Вячеслав медленно перевел взгляд на Димона и чуть нахмурил брови.
— Ты ничего не заметил?
— Где? — Базов оглянулся.
— В портале…
— А чего там может быть? — Димка снова посмотрел на Славу.
— Может, и показалось. Но как-то уж больно отчетливо… — Кротков чуть помолчал. — При самом выходе из вихря я краем глаза заметил надпись.
— Какую еще надпись? На чем? — Баз удивленно приподнял брови.
— Да ни на чем, в воздухе. Мелькнула и пропала.
— Слышь, Крот, давай не томи. Что ты там вычитал-то?
— Там было написано «мап восемнадцать-тридцать шесть»…
10.57 . Среда 11 мая 1988 г., г. Ленинград, наб. р. Пряжки, Психиатрическая больница N2, map #1836.
Первая палата оказалась довольно обширным залом, мрачным, несмотря на попытки выкрасить стены в светлые тона. Давления прибавлял низкий сводчатый потолок, навевающий сравнения с каким-то казематом. И у палаты отсутствовала дверь. Вместо нее в проеме на стуле восседала массивная санитарка, наблюдающая из-под сдвинутых бровей за присутствующими в палате пациентками.
Постоялиц палаты, кроме Ирины, было еще четыре. Одна из них просто спала на спине, разметавшись по кровати и свесив одну ногу. Две другие тоже спали, но сон их со стороны не выглядел ни спокойным, ни безмятежным. Они были туго спеленаты по рукам и ногам простынями, и их смотрящие в потолок закрытые глаза поднимали в сознании мелкую рябь отвратительного потного ужаса.
Четвертая тоже обездвижена простынями, только, в отличие от остальных, она не спала. Ее колючие черные глаза буравили переносицу Ирины из-под густых бровей. Из глаз невидимо выливалось что-то липкое и горячее, готовое вот-вот взорваться…
— А почему ее не завернули?! — громко выкрикнула бодрствующая, все так же не отводя глаз от Ирины. — Почему ее не завернули?!! Почему ее?…
Санитарка отклонилась на задних ножках стула и, повернув голову направо-налево, обозрела коридор. Не заметив нежелательного присутствия, она резко подскочила и в два прыжка, неожиданные для ее комплекции, оказалась возле кровати орущей пациентки.
— Ты что, Федорова, опять полотенцем по жопе захотела? — прошипела санитарка. — Или в инсулиновую?
Смена поведения Федоровой была подобна выключению радиоприемника. Она вжала голову в подушку и молча заискивающе смотрела снизу-вверх на нависшую над ней санитарку.
— Валя, ну что ты?
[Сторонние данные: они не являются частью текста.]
-- ==== Sys2Proof/Tests/Slice0.lean ====
section
/-! SUPPORT. The model's own tests. Every expected value is from spec/95_test_vectors.md (the section is named) or
worked out by hand from the rule named. The last part shows, for each statement with hypotheses, concrete data that
meets them. -/

open Sys2Proof Sys2Proof.Machine

namespace Sys2Proof.Tests

/-! ## Well-formedness: each check refuses an ill-formed line (R87, R88) -/

theorem test_wf_refuses_imm8 : ((AsmLine.rd 256).wf, (AsmLine.pbPush 256).wf, (AsmLine.cbPush 256).wf,
    (AsmLine.lbPush 256).wf) = (false, false, false, false) := by decide
theorem test_wf_refuses_mode24 : ((AsmLine.encStart 16777216).wf, (AsmLine.decRun 16777216).wf,
    (AsmLine.encode 16777216).wf) = (false, false, false) := by decide
theorem test_wf_refuses_sel : (AsmLine.rdStr 16 0).wf = false := by decide
theorem test_wf_refuses_idx : (AsmLine.rdStr 2 65536).wf = false := by decide
theorem test_wf_refuses_code4 : (AsmLine.abort 16).wf = false := by decide
theorem test_wf_refuses_loads : ((AsmLine.pbLoad [1, 256]).wf, (AsmLine.cbLoad [256]).wf) = (false, false) := by decide
theorem test_wf_refuses_text : (AsmLine.line [0x28, 128]).wf = false := by decide
theorem test_wf_takes_the_largest : ((AsmLine.rdStr 15 65535).wf, (AsmLine.abort 15).wf, (AsmLine.rd 255).wf,
    (AsmLine.decRun 16777215).wf) = (true, true, true, true) := by decide
theorem test_assemble_refuses : assembleWords (.pbPush 256) = none := by decide
/-- 3.6: `LINE "(*"` and `ENCODE 9`. -/
theorem test_assemble_pseudo : assembleWords (.line [0x28, 0x2A]) =
      some [0x14000000, 0x15000028, 0x1500002A, 0x41000000] ∧
    assembleWords (.encode 9) = some [0x20000009, 0x22000000] := by decide

/-! ## Decoding: every command's word (3.6), and words that are no command -/

theorem test_decode_srst : decode 0x01000000 = .instr .srst := by decide
theorem test_decode_abort : decode 0x02000005 = .instr (.abort 5) := by decide
theorem test_decode_rd : decode 0x03000016 = .instr (.rd 0x16) := by decide
theorem test_decode_rdStr : decode 0x04040002 = .instr (.rdStr 4 2) := by decide
theorem test_decode_pbClr : decode 0x10000000 = .instr .pbClr := by decide
theorem test_decode_pbPush : decode 0x110000A5 = .instr (.pbPush 0xA5) := by decide
theorem test_decode_cbClr : decode 0x12000000 = .instr .cbClr := by decide
theorem test_decode_cbPush : decode 0x130000E9 = .instr (.cbPush 233) := by decide
theorem test_decode_lbClr : decode 0x14000000 = .instr .lbClr := by decide
theorem test_decode_lbPush : decode 0x15000053 = .instr (.lbPush 0x53) := by decide
theorem test_decode_pqPop : decode 0x16000000 = .instr .pqPop := by decide
theorem test_decode_obPop : decode 0x17000000 = .instr .obPop := by decide
theorem test_decode_encStart : decode 0x2000000C = .instr (.encStart 12) := by decide
theorem test_decode_encPix : decode 0x21000000 = .instr .encPix := by decide
theorem test_decode_encRun : decode 0x22000000 = .instr .encRun := by decide
theorem test_decode_decRun : decode 0x30000001 = .instr (.decRun 1) := by decide
theorem test_decode_decRunh : decode 0x31000000 = .instr .decRunh := by decide
theorem test_decode_hdrStart : decode 0x40000000 = .instr .hdrStart := by decide
theorem test_decode_hdrLine : decode 0x41000000 = .instr .hdrLine := by decide
theorem test_decode_hdrEos : decode 0x42000000 = .instr .hdrEos := by decide
theorem test_decode_unassigned : decode 0x00000000 = .illegal .unassignedOpcode ∧
    decode 0x05000000 = .illegal .unassignedOpcode ∧ decode 0xFF000000 = .illegal .unassignedOpcode := by decide
theorem test_decode_must_be_zero : decode 0x01000001 = .illegal .mustBeZero ∧
    decode 0x21000001 = .illegal .mustBeZero ∧ decode 0x41800000 = .illegal .mustBeZero ∧
    decode 0x03000100 = .illegal .mustBeZero ∧ decode 0x04100000 = .illegal .mustBeZero ∧
    decode 0x02000010 = .illegal .mustBeZero := by decide
/-- R84: no word matches two rows, since two rows differ in a bit that both masks keep. -/
theorem test_rows_disjoint :
    opcodeRows.Pairwise fun r r' => r.pattern &&& r'.mask ≠ r'.pattern &&& r.mask := by decide
theorem test_table_word : decodeTableWord 32 0x04040002 = some (.rdStr 4 2) ∧ decodeTableWord 32 0 = none := by decide
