-- ==== Sys2Proof/Syntax.lean ====
section
/-! DEFINITION. The operations and events of the device: one constructor of `Instr` for each row of the opcode table.
The encoded control instructions carry their fields (R60 to R66). The other rows are the device's own steps
(95_what_each_step_holds.md); they carry the agent that takes the step and what reaches it from outside the package. -/

namespace Sys2Proof

/-- The nine scopes in code order (R65, R358). -/
inductive Scope where
  | tile | region | cluster | die | package | group | domain | network | system
  deriving DecidableEq, Repr

/-- The W bit of format Y: a 32-bit or a 64-bit access (R60). -/
inductive Width where
  | w32 | w64
  deriving DecidableEq, Repr

/-- The compare conditions in code order (R65, R173). -/
inductive Cond where
  | eq | ne | lt | ge | ltn | gen | le | gt | len | gtn | tst | ntst
  deriving DecidableEq, Repr

/-- The two control ports (R102). -/
inductive PortId where
  | a | b
  deriving DecidableEq, Repr

/-- The three read-back chains (R433). -/
inductive ChainId where
  | a | b | mc
  deriving DecidableEq, Repr

/-- Which core moves: the management core, or the sequencer of a region (R154). -/
inductive CoreId where
  | mc
  | seq (region : Nat)
  deriving DecidableEq, Repr

/-- Who issued an engine command (R341): a core, or an EREQ element. -/
inductive Issuer where
  | core (c : CoreId)
  | ereq (region site : Nat)
  deriving DecidableEq, Repr

/-- An agent that can park (R405): an element copy, or an engine's command, named by its issuer and issue number. -/
inductive AgentId where
  | elem (region site : Nat)
  | engine (e : Nat) (issuer : Issuer) (n : BitVec 32)
  deriving DecidableEq, Repr

/-- What a Lotar link learns from its peer at training (R132, R339, R454): its member number and the members that are reached
through it, its identity public key, the fresh public key it offers with its signature, and its credit total for this
member. -/
structure LotarPeer where
  member : Nat
  beyond : List Nat
  keyX : BitVec 384
  keyY : BitVec 384
  freshX : BitVec 384
  freshY : BitVec 384
  sigR : BitVec 384
  sigS : BitVec 384
  cred : Nat
  deriving DecidableEq, Repr

/-- The peers that stand at Lotar ports. -/
abbrev LotarPeers := List (Nat × LotarPeer)

/-- What the other members of a collective bring to it (R350): their source bytes by rank, or the news that the
paired blocks disagree, or that a member ended early. -/
inductive PeerParts where
  | parts (byRank : List (List Byte))
  | mismatch
  | ended
  deriving DecidableEq, Repr

/-- What one region's monitors measured over a tick (R459, R460): the timing replays in its four quadrants and the energy
of its rail in whole nanojoules. -/
structure RegionTick where
  region : Nat
  replays : Vector Nat 4
  nanojoules : Nat
  deriving DecidableEq, Repr

/-- The answer of a give's receiver (R452): DONE or CAP. -/
inductive GiveAnswer where
  | done | cap
  deriving DecidableEq, Repr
Я ж ничего, я ж только спросила…
— То-то же… — пробурчала санитарка Валя, медленно возвращаясь на свой пост.
Ира молча наблюдала за сценой, вжавшись в угол отведенной ей кровати.
— А в инсулиновую она не может, — громко прошептала Федорова, вновь обратив колючий взгляд к Ирине. — В инсулиновую только доктор может. Антон Петрович. А она не может. А полотенцем может. Тоже больно. Но это, если только Антон Петрович не узнает. А если узнает…
— Федорова, — угрожающе протянула со своего места санитарка.
— Все равно, ее не уволят, — скосив глаза, чуть тише прошептала пациентка. — Кто ж к нам сюда пойдет?…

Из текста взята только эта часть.